◆ Goal of the exercise
Write out exactly the first lines of the listing, ending on the line that contains "(ps.map fun p".

◆ Material to process
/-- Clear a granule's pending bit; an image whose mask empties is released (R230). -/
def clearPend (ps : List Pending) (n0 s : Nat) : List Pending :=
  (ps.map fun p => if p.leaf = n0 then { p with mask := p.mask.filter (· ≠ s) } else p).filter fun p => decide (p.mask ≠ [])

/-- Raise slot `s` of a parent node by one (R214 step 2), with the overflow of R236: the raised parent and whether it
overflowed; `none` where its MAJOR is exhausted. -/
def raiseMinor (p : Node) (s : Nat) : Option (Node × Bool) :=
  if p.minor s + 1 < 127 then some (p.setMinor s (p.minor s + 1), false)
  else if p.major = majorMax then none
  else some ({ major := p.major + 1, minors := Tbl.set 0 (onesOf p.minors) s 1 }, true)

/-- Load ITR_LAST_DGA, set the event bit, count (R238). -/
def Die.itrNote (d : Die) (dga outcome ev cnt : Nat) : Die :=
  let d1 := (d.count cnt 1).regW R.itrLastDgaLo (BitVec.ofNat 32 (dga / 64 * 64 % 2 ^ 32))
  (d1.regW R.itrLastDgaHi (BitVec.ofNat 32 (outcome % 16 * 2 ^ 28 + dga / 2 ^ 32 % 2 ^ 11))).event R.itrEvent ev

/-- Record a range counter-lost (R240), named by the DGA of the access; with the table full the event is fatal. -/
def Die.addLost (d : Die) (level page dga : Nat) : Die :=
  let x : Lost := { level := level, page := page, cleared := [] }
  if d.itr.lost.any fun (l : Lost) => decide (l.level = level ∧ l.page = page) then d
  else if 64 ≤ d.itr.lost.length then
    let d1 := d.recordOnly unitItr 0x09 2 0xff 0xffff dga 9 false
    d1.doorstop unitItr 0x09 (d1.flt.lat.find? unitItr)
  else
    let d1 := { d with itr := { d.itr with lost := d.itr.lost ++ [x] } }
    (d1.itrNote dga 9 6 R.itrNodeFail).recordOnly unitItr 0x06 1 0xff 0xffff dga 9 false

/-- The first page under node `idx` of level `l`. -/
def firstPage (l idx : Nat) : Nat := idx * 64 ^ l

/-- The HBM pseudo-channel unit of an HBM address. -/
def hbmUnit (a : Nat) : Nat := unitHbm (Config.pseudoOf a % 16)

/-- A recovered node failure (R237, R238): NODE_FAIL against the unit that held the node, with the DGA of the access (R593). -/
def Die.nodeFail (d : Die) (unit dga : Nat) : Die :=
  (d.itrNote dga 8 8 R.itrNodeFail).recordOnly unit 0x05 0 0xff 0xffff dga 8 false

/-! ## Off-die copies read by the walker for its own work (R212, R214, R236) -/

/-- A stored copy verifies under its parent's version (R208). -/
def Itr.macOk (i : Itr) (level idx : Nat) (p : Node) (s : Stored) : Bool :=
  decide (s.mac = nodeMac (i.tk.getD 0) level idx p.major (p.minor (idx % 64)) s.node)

◆ Exercise output
/-- Clear a granule's pending bit; an image whose mask empties is released (R230). -/
def clearPend (ps : List Pending) (n0 s : Nat) : List Pending :=
  (ps.map fun p => if p.leaf = n0 then { p with mask := p.mask.filter (· ≠ s) } else p).filter fun p => decide (p.mask ≠ [])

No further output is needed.